Prompt:
Which lines in the records below hold the word "with"? Copy each of them.

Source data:
-- ==== Sys2Proof/Syntax.lean ====
section
/-! DEFINITION. The commands: one constructor per row of spec/opcode_table.json (30_encoding.md R101). -/

namespace Sys2Proof

/-- The eleven commands with the operand fields R101 and R102 give each. -/
inductive Instr where
  /-- NOP (R140). -/
  | nop
  /-- LOADB: destination register, swizzle size (0 = off), preZero (R161). -/
  | loadb (rd : RegNo) (swsz : Nat) (pz : Bool)
  /-- STOREB: source register, swizzle size (R167). -/
  | storeb (rs1 : RegNo) (swsz : Nat)
  /-- MINV (R181). -/
  | minv
  /-- MONTMUL: destination, x, y (R186). -/
  | montmul (rd rs1 rs2 : RegNo)
  /-- MONTEXP: destination, x, exponent (R192). -/
  | montexp (rd rs1 rs2 : RegNo)
  /-- RSAENC: exponent (R212). -/
  | rsaenc (rs2 : RegNo)
  /-- RSADEC: exponent (R216). -/
  | rsadec (rs2 : RegNo)
  /-- AESKEYEXP (R241). -/
  | aeskeyexp
  /-- AESBLK (R246). -/
  | aesblk
  /-- AESCTR (R251). -/
  | aesctr
  deriving DecidableEq, Repr

/-- The fixed roles of N5, N6 and N7, with R111's alias names: R^2 mod m, R mod m, the modulus (R36). -/
def RegNo.rr : RegNo := 5
def RegNo.rm : RegNo := 6
def RegNo.m : RegNo := 7

end Sys2Proof
end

Task solution:
/-- The eleven commands with the operand fields R101 and R102 give each. -/
/-- The fixed roles of N5, N6 and N7, with R111's alias names: R^2 mod m, R mod m, the modulus (R36). -/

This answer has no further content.